Eye scores and pathogen load
Conjunctivitis in each eye was scored on a scale of 0–3 at 0.5 intervals according to Henschen et al. (16). Pathogen load was quantified via qPCR targeting the mgc2 gene according to Henschen et al. (16).
Mitochondria isolation and respiration
Liver mitochondria were isolated from the right lobe of liver tissues according to Zhang et al. (45) and Hill et al. (51). Briefly, liver tissues were excised and minced in 10 mL isolation buffer (250 mM sucrose, 2 mM EDTA, 5 mM Tris-HCI, and 0.5% BSA, pH 7.4). Minced tissues were then homogenized in a Potter-Elvehjem PTFE pestle and glass tube. The resulting homogenate was centrifuged at 500 × g for 10 min at 4°C, and the supernatant filtered through cheesecloth before undergoing another round of centrifugation at 10,000 x g for 10 min. The resulting supernatant was discarded and the final mitochondria pellet was suspended in Mitochondrial Assay Solution (MAS-1: 2 mM HEPES, 10 mM KH2PO4, 1 mM EGTA, 70 mM sucrose, 220 mM mannitol, 5 mM MgCl2, 0.2% w/v fatty acid-free BSA, pH 7.4) according to Mookerjee et al. (52).
Liver mitochondria (0.35 mg/ml) respiration was measured in Mitochondrial Assay Solution (MAS-1) at 40°C using high resolution respirometry (Oroboros O2k, Innsbruck, Austria). For experiment 1, mitochondrial respiration was measured using both complex I (10 mM malate, 10 mM glutamate) and complex II (10 mM succinate, 2 μM rotenone) substrates in two chambers of the Oroboros concurrently. State 2 respiration was measured prior to addition of ADP. State 3ADP (maximal) respiration was induced by addition of 5 mM ADP, and state 4O (state 4Oligomycin; idling) respiration was induced by addition of 2 μg/mL oligomycin. Respiratory control ratio (RCR) was calculated by dividing state 3 ADP by state 4O respiration. For experiment 2, because of the large sample size, mitochondrial respiration when using complexes I and II substrates were sequentially measured in one chamber of the Oroboros. We measured mitochondrial respiration by adding complex I (10 mM malate, 10 mM glutamate) substrates (state 2) in the chamber. Then complex I substrates driven state 3ADP respiration was induced by the addition of 5 mM ADP and inhibited by addition of 2 μM rotenone. Complex II driven state 3ADP respiration was measured by addition of 10 mM succinate. In the end, state 4O respiration was measured by addition of 2 μg/mL oligomycin.
Enzyme activity
Mitochondrial complex II activities were measured in the isolated liver mitochondria according to Spinazzi et al. (53). Complex II activities were measured in 25 mM potassium phosphate buffer contained 300 μM potassium cyanide, 20 mM succinate, 80 μM DCPIP (2,6-dichlorophenolindophenol), and 1mg/ml BSA at pH=7.5. Baseline activity was measured at 600 nm for 2 mins. The reaction was started by adding 50 μM decylubiquinone (DUB), mixed and measured for 3 min. The reaction was inhibited by adding 10 mM malonate. The citrate synthase (CS) activity was measured in the left lobe of liver homogenate and used as a proxy for mitochondrial density according to Spinazzi et al. (53). Briefly, 1 mg liver supernatant proteins were added to the buffer (100 mM Tris 0.1% (v/v) Triton X-100, 100 mM DTNB, and 300 mM acetyl-CoA at pH=8). Baseline activity was measured for 2 min, and reactions were started by adding the final concentration of 0.5 mM oxaloacetic acid and measured for 3 min at 412 nm. CS activity is widely used as a biomarker for mitochondrial content in tissues (54).

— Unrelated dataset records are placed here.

/-! ### `modTask`: a task changed -/

@[simp] theorem modTask_pending (k : Task) (f : Task → Task) : (s.modTask k f).pending = s.pending := rfl
@[simp] theorem modTask_regs (k : Task) (f : Task → Task) : (s.modTask k f).regs = s.regs := rfl
@[simp] theorem modTask_spn (k : Task) (f : Task → Task) : (s.modTask k f).spn = s.spn := rfl
@[simp] theorem modTask_bnd (k : Task) (f : Task → Task) : (s.modTask k f).bnd = s.bnd := rfl
@[simp] theorem modTask_chk (k : Task) (f : Task → Task) : (s.modTask k f).chk = s.chk := rfl
@[simp] theorem modTask_mce (k : Task) (f : Task → Task) : (s.modTask k f).mce = s.mce := rfl
@[simp] theorem modTask_bwr (k : Task) (f : Task → Task) : (s.modTask k f).bwr = s.bwr := rfl
@[simp] theorem modTask_tpl (k : Task) (f : Task → Task) : (s.modTask k f).tpl = s.tpl := rfl
@[simp] theorem modTask_fld (k : Task) (f : Task → Task) : (s.modTask k f).fld = s.fld := rfl
@[simp] theorem modTask_tcu (k : Task) (f : Task → Task) : (s.modTask k f).tcu = s.tcu := rfl
@[simp] theorem modTask_pcm (k : Task) (f : Task → Task) : (s.modTask k f).pcm = s.pcm := rfl
@[simp] theorem modTask_fpc (k : Task) (f : Task → Task) : (s.modTask k f).fpc = s.fpc := rfl
@[simp] theorem modTask_hfp (k : Task) (f : Task → Task) : (s.modTask k f).hfp = s.hfp := rfl
@[simp] theorem modTask_mbx (k : Task) (f : Task → Task) : (s.modTask k f).mbx = s.mbx := rfl
@[simp] theorem modTask_flt (k : Task) (f : Task → Task) : (s.modTask k f).flt = s.flt := rfl
@[simp] theorem modTask_vlt (k : Task) (f : Task → Task) : (s.modTask k f).vlt = s.vlt := rfl
@[simp] theorem modTask_lc (k : Task) (f : Task → Task) : (s.modTask k f).lc = s.lc := rfl
@[simp] theorem modTask_ccx (k : Task) (f : Task → Task) : (s.modTask k f).ccx = s.ccx := rfl
@[simp] theorem modTask_src (k : Task) (f : Task → Task) : (s.modTask k f).src = s.src := rfl
@[simp] theorem modTask_evr (k : Task) (f : Task → Task) : (s.modTask k f).evr = s.evr := rfl
@[simp] theorem modTask_pins (k : Task) (f : Task → Task) : (s.modTask k f).pins = s.pins := rfl
@[simp] theorem modTask_draws (k : Task) (f : Task → Task) : (s.modTask k f).draws = s.draws := rfl
@[simp] theorem modTask_out (k : Task) (f : Task → Task) : (s.modTask k f).out = s.out := rfl
@[simp] theorem modTask_dpa_queues (k : Task) (f : Task → Task) : (s.modTask k f).dpa.queues = s.dpa.queues := rfl
@[simp] theorem modTask_dpa_dmas (k : Task) (f : Task → Task) : (s.modTask k f).dpa.dmas = s.dpa.dmas := rfl
@[simp] theorem modTask_dpa_cpls (k : Task) (f : Task → Task) : (s.modTask k f).dpa.cpls = s.dpa.cpls := rfl
@[simp] theorem modTask_dpa_joins (k : Task) (f : Task → Task) : (s.modTask k f).dpa.joins = s.dpa.joins := rfl
@[simp] theorem modTask_dpa_sync (k : Task) (f : Task → Task) : (s.modTask k f).dpa.sync = s.dpa.sync := rfl
@[simp] theorem modTask_dpa_clusters (k : Task) (f : Task → Task) : (s.modTask k f).dpa.clusters = s.dpa.clusters := rfl
@[simp] theorem modTask_dpa_last (k : Task) (f : Task → Task) : (s.modTask k f).dpa.last = s.dpa.last := rfl
@[simp] theorem modTask_dpa_refusals (k : Task) (f : Task → Task) : (s.modTask k f).dpa.refusals = s.dpa.refusals := rfl
@[simp] theorem modTask_dpa_lastRef (k : Task) (f : Task → Task) : (s.modTask k f).dpa.lastRef = s.dpa.lastRef := rfl
@[simp] theorem modTask_dpa_rot (k : Task) (f : Task → Task) : (s.modTask k f).dpa.rot = s.dpa.rot := rfl

/-! ### `modPass`: a pass changed -/

@[simp] theorem modPass_pending (p : Pass) (f : Pass → Pass) : (s.modPass p f).pending = s.pending := rfl
@[simp] theorem modPass_regs (p : Pass) (f : Pass → Pass) : (s.modPass p f).regs = s.regs := rfl
@[simp] theorem modPass_spn (p : Pass) (f : Pass → Pass) : (s.modPass p f).spn = s.spn := rfl
@[simp] theorem modPass_bnd (p : Pass) (f : Pass → Pass) : (s.modPass p f).bnd = s.bnd := rfl
@[simp] theorem modPass_chk (p : Pass) (f : Pass → Pass) : (s.modPass p f).chk = s.chk := rfl
@[simp] theorem modPass_mce (p : Pass) (f : Pass → Pass) : (s.modPass p f).mce = s.mce := rfl
@[simp] theorem modPass_bwr (p : Pass) (f : Pass → Pass) : (s.modPass p f).bwr = s.bwr := rfl
@[simp] theorem modPass_tpl (p : Pass) (f : Pass → Pass) : (s.modPass p f).tpl = s.tpl := rfl
@[simp] theorem modPass_tcu (p : Pass) (f : Pass → Pass) : (s.modPass p f).tcu = s.tcu := rfl
@[simp] theorem modPass_pcm (p : Pass) (f : Pass → Pass) : (s.modPass p f).pcm = s.pcm := rfl
@[simp] theorem modPass_dpa (p : Pass) (f : Pass → Pass) : (s.modPass p f).dpa = s.dpa := rfl
@[simp] theorem modPass_fpc (p : Pass) (f : Pass → Pass) : (s.modPass p f).fpc = s.fpc := rfl
@[simp] theorem modPass_hfp (p : Pass) (f : Pass → Pass) : (s.modPass p f).hfp = s.hfp := rfl
@[simp] theorem modPass_mbx (p : Pass) (f : Pass → Pass) : (s.modPass p f).mbx = s.mbx := rfl
@[simp] theorem modPass_flt (p : Pass) (f : Pass → Pass) : (s.modPass p f).flt = s.flt := rfl
@[simp] theorem modPass_vlt (p : Pass) (f : Pass → Pass) : (s.modPass p f).vlt = s.vlt := rfl
@[simp] theorem modPass_lc (p : Pass) (f : Pass → Pass) : (s.modPass p f).lc = s.lc := rfl
@[simp] theorem modPass_ccx (p : Pass) (f : Pass → Pass) : (s.modPass p f).ccx = s.ccx := rfl
@[simp] theorem modPass_src (p : Pass) (f : Pass → Pass) : (s.modPass p f).src = s.src := rfl
@[simp] theorem modPass_evr (p : Pass) (f : Pass → Pass) : (s.modPass p f).evr = s.evr := rfl
@[simp] theorem modPass_pins (p : Pass) (f : Pass → Pass) : (s.modPass p f).pins = s.pins := rfl
@[simp] theorem modPass_draws (p : Pass) (f : Pass → Pass) : (s.modPass p f).draws = s.draws := rfl
@[simp] theorem modPass_out (p : Pass) (f : Pass → Pass) : (s.modPass p f).out = s.out := rfl
@[simp] theorem modPass_fld_nextOrder (p : Pass) (f : Pass → Pass) : (s.modPass p f).fld.nextOrder = s.fld.nextOrder := rfl
@[simp] theorem modPass_fld_failed (p : Pass) (f : Pass → Pass) : (s.modPass p f).fld.failed = s.fld.failed := rfl
@[simp] theorem modPass_fld_cyc (p : Pass) (f : Pass → Pass) : (s.modPass p f).fld.cyc = s.fld.cyc := rfl
@[simp] theorem modPass_fld_acc (p : Pass) (f : Pass → Pass) : (s.modPass p f).fld.acc = s.fld.acc := rfl
@[simp] theorem modPass_fld_fbuf (p : Pass) (f : Pass → Pass) : (s.modPass p f).fld.fbuf = s.fld.fbuf := rfl
@[simp] theorem modPass_fld_reads (p : Pass) (f : Pass → Pass) : (s.modPass p f).fld.reads = s.fld.reads := rfl
@[simp] theorem modPass_fld_held (p : Pass) (f : Pass → Pass) : (s.modPass p f).fld.held = s.fld.held := rfl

Both absorptions were measured using Synergy H1 hybrid plate reader (Biotek, Winooski, VT, U.S.).
Statistical analyses
All statistical tests were carried out using IBM SPSS, version 26.0. For experiment 1, we tested the effect of treatment and population (AL and CA) on mitochondrial respiratory markers and enzymatic activities using general linear models (GLMs) with these respiratory markers as dependent variables with treatment (control vs. MG) and population as main effects. For experiment 2, using GLMs, the year we conducted experiments had no significant effects on any respiratory markers (P > 0.08). In this experiment, however, conjunctivitis scores and pathogen loads would not always have resulted in the same categorization for a given bird as “recovered” or “chronic.” Specifically, 3 birds exhibited conjunctivitis on DPI 34, but no pathogen load quantified by qPCR on DPI 28, and 13 birds exhibited no conjunctivitis on DPI 34, but had positive pathogen load on DPI 38. If we categorized the birds using pathogen load alone, sample sizes for each group were as follows: control (18 birds), chronic (38 birds), and recovered (18 birds). If we categorized the birds using eye score alone, sample sizes for each group were as follows: control (18 birds), chronic (28 birds), and recovered (28 birds). As a result, we analyzed data using both grouping approaches. For both analyses, we tested mitochondrial respiration levels among birds that were chronic or recovered from MG with respiratory markers as dependent variables and population and infection status (control, chronic, or recovered) as main effects. Then, we tested different MG isolate and dosages using GLMs with respiratory markers as dependent variables, population and treatment (control, VA94 high dose, VA94 low dose, or VA13 low dose) as main effects. If a GLM showed significant effects of a given variable, Fisher’s LSD post hoc tests were performed. We considered P < 0.05 as statistically significant.
Results
Experiment 1: Short-term MG infection decreases mitochondrial complex II driven respiration
For short-term infection, population had significant effects on both state 2 (estimate (AL) = 1.75, F1,19 = 6.116, P = 0.026) and state 3ADP (estimate (AL) = 8.22, F1,19 = 17.046, P < 0.001) respiration with complex I substrates, in which Alabama birds exhibited higher state 2 and state 3ADP respiration than California birds (Supplementary Figure 1A). When comparing between MG infected vs non-infected birds, MG infected birds showed lower state 2 (estimate (MG infected) = -10.88, F1,19 = 4.735, P = 0.046) and state 4O (estimate (MG infected) = -17.61, F1,19 = 7.092, P = 0.018) respiration compared to their control counterparts only when using complex II substrates (Figure 1B). Low state 4O respiration resulted in higher complex II RCR (estimate (MG infected) = 1.12, F1,19 = 5.620, P = 0.032) for MG infected birds compared to the control (Figure 1C). The interaction between population and treatment was also significant for state 3 respiration using complex I substrates (estimate (AL × MG infected) = -20.01, F1,19 = 5.596, P = 0.032), such that Alabama control birds showed higher respiration than Alabama MG infected, California control and MG infected. We detected no major differences in the enzyme activity of citrate synthase (CS) and complex II between the populations or treatment groups (Figure 1D, P > 0.553). These results indicated that short-term infection decreases complex II driven respiration without affecting mitochondria density.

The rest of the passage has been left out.